We could definitely expand on the search protocol in our WhitePaper, thanks for the input! However, we provide client side search and not server side search, thus, our servers have no idea of what the user is searching.
The keywords (along with other file metadata) are also encrypted using the user's key, so analyzing access patterns of the chunks, would not be possible for us.
Client-side search is secure if the client downloads all the metadata, and then nothing else based on the result. The access pattern is simply which and how many encrypted chunks are selected. If they are selected based on a search result there could be a statistical correlation.

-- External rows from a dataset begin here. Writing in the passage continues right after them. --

-- ==== Sys2Proof/Laws/State.lean ====
section
/-! SUPPORT. One lemma for each small update: what it writes, and that every other field of the state is
as it was. Each is a conjunction of equations true by definition, which simp takes one by one. -/
namespace Sys2Proof.Laws
open Sys2Proof.Machine

/-! ### One of a thing per head, handle, link, bank, channel -/

@[simp] theorem PerHead_get_set_same {α : Type} (p : PerHead α) (i : Head) (a : α) :
    (p.set i a).get i = a := by cases i <;> rfl

theorem PerHead_get_set_ne {α : Type} (p : PerHead α) {i j : Head} (a : α) (h : i ≠ j) :
    (p.set i a).get j = p.get j := by cases i <;> cases j <;> first | rfl | exact absurd rfl h

@[simp] theorem PerHead_set_get {α : Type} (p : PerHead α) (i : Head) : p.set i (p.get i) = p := by
  cases i <;> rfl

@[simp] theorem PerHead_set_set {α : Type} (p : PerHead α) (i : Head) (a b : α) :
    (p.set i a).set i b = p.set i b := by cases i <;> rfl

@[simp] theorem PerHandle_get_set_same {α : Type} (p : PerHandle α) (i : Handle) (a : α) :
    (p.set i a).get i = a := by cases i <;> rfl

theorem PerHandle_get_set_ne {α : Type} (p : PerHandle α) {i j : Handle} (a : α) (h : i ≠ j) :
    (p.set i a).get j = p.get j := by cases i <;> cases j <;> first | rfl | exact absurd rfl h

@[simp] theorem PerHandle_set_get {α : Type} (p : PerHandle α) (i : Handle) : p.set i (p.get i) = p := by
  cases i <;> rfl

@[simp] theorem PerHandle_set_set {α : Type} (p : PerHandle α) (i : Handle) (a b : α) :
    (p.set i a).set i b = p.set i b := by cases i <;> rfl

@[simp] theorem PerLink_get_set_same {α : Type} (p : PerLink α) (i : MasterLink) (a : α) :
    (p.set i a).get i = a := by cases i <;> rfl

theorem PerLink_get_set_ne {α : Type} (p : PerLink α) {i j : MasterLink} (a : α) (h : i ≠ j) :
    (p.set i a).get j = p.get j := by cases i <;> cases j <;> first | rfl | exact absurd rfl h

@[simp] theorem PerLink_set_get {α : Type} (p : PerLink α) (i : MasterLink) : p.set i (p.get i) = p := by
  cases i <;> rfl

@[simp] theorem PerLink_set_set {α : Type} (p : PerLink α) (i : MasterLink) (a b : α) :
    (p.set i a).set i b = p.set i b := by cases i <;> rfl

@[simp] theorem PerBank_get_set_same {α : Type} (p : PerBank α) (i : Bank) (a : α) :
    (p.set i a).get i = a := by cases i <;> rfl

theorem PerBank_get_set_ne {α : Type} (p : PerBank α) {i j : Bank} (a : α) (h : i ≠ j) :
    (p.set i a).get j = p.get j := by cases i <;> cases j <;> first | rfl | exact absurd rfl h

@[simp] theorem PerBank_set_get {α : Type} (p : PerBank α) (i : Bank) : p.set i (p.get i) = p := by
  cases i <;> rfl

Not that every leakage is critical, for example if you write chunks when the user uploads a file the client just leaked that an upload happened, it also leaked how much data was written. Depending on the use case this might not lead to sensitive information leakage. It however might, for example if a hospital has an app that let's you download information about your disease an adversary could leak which disease you have without compromising the encryption.
The most advanced technique of hiding which chunks are accessed, or whether they are written or read is called ORAM. ORAM makes chunk accesses indistinguishable, however this technique has a logarithmic overhead, it fails to hide how many chunks are accessed, and it is also hard to design a search protocol on top of it that does not create patterns in the ORAM accesses, which can be also analyzed.
A practical solution is a search protocol that tries to decouple the results from the accesses.
This paper is just an idea, I'm designing a different protocol that is more efficient, but requires persistent client cache, which is just becoming a reality for web clients.
The encrypted file metadata (and the search indices) are downloaded at once. It is then decrypted using the user's key on device. The user then performs a client side search to get the relevant file-ids. The file-ids are then used to retrieve retrieve the file from the decentralized storage.
The keywords (along with other file metadata) are also encrypted using the user's key, so analyzing access patterns of the chunks, would not be possible for us.